> **Aim of the exercise**: For the string "changeWaiter", find every matching line in the records and copy it.

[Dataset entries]
================================
-- ==== Sys2Proof/Machine/Table.lean ====
section
/-! DEFINITION. The Watch Table's operations: slots and handles (R1, R2), rights (R10), chains (R33, R34), the units'
copies and the change boundary (R31, R35), quiet timers (R50, R51). -/

namespace Sys2Proof.Machine

/-! ### Slots and handles -/

namespace WatchTable

def slotAt (t : WatchTable) (i : Nat) : Slot := t.slots.getD i { issue := 0, record := none }
def recordAt (t : WatchTable) (i : Nat) : Option Record := (t.slotAt i).record
def handleAt (t : WatchTable) (i : Nat) : Handle := { slot := i, issue := (t.slotAt i).issue }

/-- The record of slot `i` becomes `r`; the issue number stays (R1). -/
def setRecord (t : WatchTable) (i : Nat) (r : Record) : WatchTable :=
  { t with slots := t.slots.set i { issue := (t.slotAt i).issue, record := some r } }

/-- Slot `i` becomes FREE and its issue number increases by one, 255 being followed by 0 (R1). -/
def freeSlot (t : WatchTable) (i : Nat) : WatchTable :=
  { t with slots := t.slots.set i { issue := (t.slotAt i).issue + 1, record := none } }

/-- The record a handle names, when the handle is current (R2). -/
def resolve (t : WatchTable) (h : Handle) : Option Record :=
  if (t.slotAt h.slot).issue = h.issue then t.recordAt h.slot else none

/-- The numbers of the slots. -/
def indices (t : WatchTable) : List Nat := List.range t.slots.length

/-- The lowest-numbered FREE slot (R15). -/
def lowestFree (t : WatchTable) : Option Nat := t.indices.find? fun i => (t.recordAt i).isNone

/-- The slots whose records' after-links name `h` (R21). -/
def dependents (t : WatchTable) (h : Handle) : List Nat :=
  t.indices.filter fun i => match t.recordAt i with
    | some r => r.after = some h
    | none => false

end WatchTable

/-! ### Rights (R10) -/

def Record.mayRead (r : Record) (c : ChanId) : Bool := c = 0 || c = r.owner || r.guard ≠ .guardPrivate
def Record.mayChange (r : Record) (c : ChanId) : Bool := c = 0 || c = r.owner || r.guard = .guardOpen
def Record.mayRetire (r : Record) (c : ChanId) : Bool := c = 0 || c = r.owner

/-! ### Membership and order (R33, R34) -/

def Scope.covers : Scope → PortId → Bool
  | .one q, p => p = q
  | .all, _ => true
  | .allBut q, p => p ≠ q

/-- A record is in the chain of each port its scope covers, or in the cross list (R33). -/
def Record.memberOf (r : Record) : UnitId → Bool
  | .matchUnit p => !r.side.cond.isCross && r.scope.covers p
  | .crossLine => r.side.cond.isCross

def Record.units (r : Record) : List UnitId := allUnits.filter r.memberOf

/-- Rank, then placement number as unsigned values, then slot (R34). -/
def CopyEntry.before (a b : CopyEntry) : Bool :=
  if a.side.rank = b.side.rank then
    if a.placement = b.placement then a.slot < b.slot else a.placement.toNat < b.placement.toNat
  else a.side.rank < b.side.rank

def insertEntry (e : CopyEntry) : List CopyEntry → List CopyEntry
  | [] => [e]
  | f :: rest => if e.before f then e :: f :: rest else f :: insertEntry e rest

def Record.entry (r : Record) (i : Nat) : CopyEntry := { slot := i, placement := r.placement, side := r.side }

/-- The entry of slot `i` if its record concerns unit `u`. -/
def WatchTable.entryFor (t : WatchTable) (u : UnitId) (i : Nat) : Option CopyEntry :=
  match t.recordAt i with
  | some r => if r.memberOf u then some (r.entry i) else none
  | none => none

/-- The watch chain of a port, or the cross list, in order (R33, R34). -/
def WatchTable.chain (t : WatchTable) (u : UnitId) : List CopyEntry :=
  (t.indices.filterMap (t.entryFor u)).foldr insertEntry []

/-- Most members of a unit's chain or list (R33). -/
def unitRoom : UnitId → Nat
  | .matchUnit _ => Config.chainRoom
  | .crossLine => Config.crossRoom

/-! ### The units' views -/

namespace State

def view (s : State) : UnitId → RecordView
  | .matchUnit p => (s.port p).mu.view
  | .crossLine => s.cross.view

def setView (s : State) : UnitId → RecordView → State
  | .matchUnit p, v => s.setPort p { s.port p with mu := { (s.port p).mu with view := v } }
  | .crossLine, v => { s with cross := { s.cross with view := v } }

def setTable (s : State) (t : WatchTable) : State := { s with table := t }

end State

namespace RecordView

/-- The unit is between two events, so no event of it began before the changes it has yet to take (R31). -/
def between (v : RecordView) : RecordView := { v with begun := false }

/-- The unit has a match side to take before it begins another event (R31). -/
def blocked (v : RecordView) : Bool := !v.begun && v.tokens.any fun k => k.update.isSome

end RecordView

/-! ### Between events (R31, R35, R45) -/

def GateMsg.isHandOver : GateMsg → Bool
  | .handOver _ _ => true
  | .openGate _ _ _ | .closeGate _ => false

/-- The unit's last observation is handed on and not yet decided at the gate, so the unit takes no event (R45,
log 4). -/
def Port.matchBusy (q : Port) : Bool := q.gate.fromMatch.any GateMsg.isHandOver

namespace State

/-- The unit is in the middle of an event: only a Match Unit can be, see `Port.matchBusy` (R31). -/
def unitBusy (s : State) : UnitId → Bool
  | .matchUnit p => (s.port p).matchBusy
  | .crossLine => false

/-- An event waits at the unit (R37, R56). -/
def unitWaits (s : State) : UnitId → Bool
  | .matchUnit p => !(s.port p).mu.events.isEmpty
  | .crossLine => !s.cross.edges.isEmpty

/-- The unit is taking no event, so it takes a change at once (R31): no event of it is unfinished, and none waits that
could have begun. -/
def unitIdle (s : State) (u : UnitId) : Bool := !s.unitBusy u && (!s.unitWaits u || (s.view u).blocked)

end State

/-! ### Quiet timers (R50, R51, R53) -/

namespace MatchUnit

/-- The link and run-state parts of the running condition (R50). -/
def live (m : MatchUnit) : Bool := m.link = .locked && (m.run = .running || m.run = .stepping)

/-- A waiting expiry of the slot is no longer live (R53, R54). -/
def discardExpiry (slot : Nat) (l : List MatchEvent) : List MatchEvent :=
  l.map fun e => match e with
    | .quiet i b => if i = slot then .quiet i false else .quiet i b
    | .obs o ep => .obs o ep
    | .edge n d ep => .edge n d ep

/-- Stops the timer of a slot. -/
def stopQuiet (m : MatchUnit) (slot : Nat) : MatchUnit :=
  { m with timers := m.timers.filter (fun t => t.slot ≠ slot), events := discardExpiry slot m.events }

/-- Sets the timer of a slot running at `limit`. -/
def startQuiet (m : MatchUnit) (slot limit : Nat) : MatchUnit :=
  { m with timers := m.timers.filter (fun t => t.slot ≠ slot) ++ [{ slot := slot, left := limit }],
           events := discardExpiry slot m.events }

/-- The quiet limit of the port's copy of a slot's record (R51). -/
def copyLimit (m : MatchUnit) (slot : Nat) : Option Nat :=
  match m.view.copy.find? fun e => e.slot = slot with
  | some e => e.side.trigger.quietLimit
  | none => none

/-- The timer of a slot is not stopped (R52, R53). -/
def timing (m : MatchUnit) (slot : Nat) : Bool := m.timers.any fun t => t.slot = slot

end MatchUnit

/-- The port of an ON_SILENCE record: its scope is ONE p (R6). -/
def Record.silencePort (r : Record) : Option PortId :=
  match r.side.trigger, r.scope with
  | .onSilence _, .one p => some p
  | _, _ => none

namespace State

def setMatch (s : State) (p : PortId) (m : MatchUnit) : State := s.setPort p { s.port p with mu := m }

/-- Stops the quiet timer of a record that leaves ARMED (R50). -/
def stopQuiet (s : State) (i : Nat) (r : Record) : State :=
  match r.silencePort with
  | none => s
  | some p => s.setMatch p ((s.port p).mu.stopQuiet i)

/-- Sets the quiet timer of a record that is ARMED running at the full limit of the port's copy, if the rest of the
running condition holds; otherwise it is stopped (R50, R51). -/
def restartQuiet (s : State) (i : Nat) (r : Record) : State :=
  match r.silencePort with
  | none => s
  | some p =>
    let m := (s.port p).mu
    match m.live, m.copyLimit i with
    | true, some limit => s.setMatch p (m.startQuiet i limit)
    | _, _ => s.setMatch p (m.stopQuiet i)

/-! ### The change boundary (R31, R35) -/

/-- A unit takes a match-side change into its copy; a record whose quiet limit was named has its timer restarted,
under the running condition (R18, R35, R51). -/
def takeUpdate (s : State) (u : UnitId) (upd : CopyEntry × Bool) : State :=
  let v := s.view u
  let s1 := s.setView u { v with copy := insertEntry upd.1 (v.copy.filter fun e => e.slot ≠ upd.1.slot) }
  match upd.2, s1.table.recordAt upd.1.slot with
  | true, some r => if r.state = .armed then s1.restartQuiet upd.1.slot r else s1
  | _, _ => s1

/-- A unit's copy is brought up to date: every change it has not yet taken is taken, in order; what is left of each
is the unit's report (R35, log 5). -/
def bringUpToDate (s : State) (u : UnitId) : State :=
  let s1 := (s.view u).tokens.foldl (fun t k => match k.update with
    | some upd => t.takeUpdate u upd
    | none => t) s
  s1.setView u { s1.view u with tokens := (s.view u).tokens.map fun k => { k with update := none } }

/-- A unit's copy takes the membership and order of the table, at the moment of a membership change (R35). -/
def syncCopy (s : State) (u : UnitId) : State := s.setView u { s.view u with copy := s.table.chain u }

/-- The change `n` is the unit's to report. -/
def addToken (s : State) (u : UnitId) (n : Nat) (upd : Option (CopyEntry × Bool)) : State :=
  s.setView u { s.view u with tokens := (s.view u).tokens ++ [{ change := n, update := upd }] }

/-- The match side of change `n` comes to a unit: an idle unit takes it at once, and what is left is its report; a unit
with an event unfinished, or with one waiting that may have begun, takes it at its next boundary (R31, R35, log 5). -/
def offerUpdate (s : State) (u : UnitId) (n : Nat) (upd : CopyEntry × Bool) : State :=
  if s.unitIdle u then ((s.bringUpToDate u).takeUpdate u upd).addToken u n none
  else (s.setView u { s.view u with begun := !s.unitBusy u }).addToken u n (some upd)

/-- A change comes to a unit, with the match side it holds for the copy or with its report alone. -/
def meetChange (s : State) (u : UnitId) (n : Nat) : Option (CopyEntry × Bool) → State
  | some upd => s.offerUpdate u n upd
  | none => s.addToken u n none

/-- A change comes to each unit concerned, under the next change number (R31). -/
def announce (s : State) (us : List UnitId) (upd : Option (CopyEntry × Bool)) : State :=
  let n := s.table.nextChange
  let s1 := us.foldl (fun t u => t.meetChange u n upd) s
  s1.setTable { s1.table with nextChange := n + 1 }

/-- A count-side or membership change (R35): the units concerned are brought up to date, the table changes, and the
copies take its membership, in one moment; then the change waits for each unit's report. -/
def changeTable (s : State) (us : List UnitId) (t : WatchTable) : State :=
  let s1 := us.foldl bringUpToDate s
  let s2 := s1.setTable t
  (us.foldl syncCopy s2).announce us none

/-- No unit has the change left to take. -/
def changeDone (s : State) (n : Nat) : Bool :=
  allUnits.all fun u => (s.view u).tokens.all fun k => k.change ≠ n

/-- The channel whose request waits for a change. -/
def changeWaiter (s : State) (n : Nat) : Option (ChanId × List Byte) :=
  allChans.findSome? fun c => match (s.lane c).executing with
    | some { wait := .change m payload, .. } => if m = n then some (c, payload) else none
    | _ => none

/-- The response that waits for a change is handed over (R31). -/
def answerChange (s : State) (n : Nat) : State :=
  match s.changeWaiter n with
  | some (c, payload) => s.finish c .done payload
  | none => s

/-- The step of a teardown that a change was ends (R166). -/
def endRecordsStep (s : State) (n : Nat) : State :=
  match s.teardowns.current with
  | some (c, .changing m) =>
    if m = n then { s with teardowns := { s.teardowns with current := some (c, .ports allPorts allPorts) } } else s
  | _ => s

/-- Once a change is in effect everywhere, its response is handed over and the step of a teardown it was ends
(R31, R166). -/
def releaseChange (s : State) (n : Nat) : State :=
  if s.changeDone n then (s.answerChange n).endRecordsStep n else s

end State

end Sys2Proof.Machine
end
================================
> **Exercise result**:
def changeWaiter (s : State) (n : Nat) : Option (ChanId × List Byte) :=
  match s.changeWaiter n with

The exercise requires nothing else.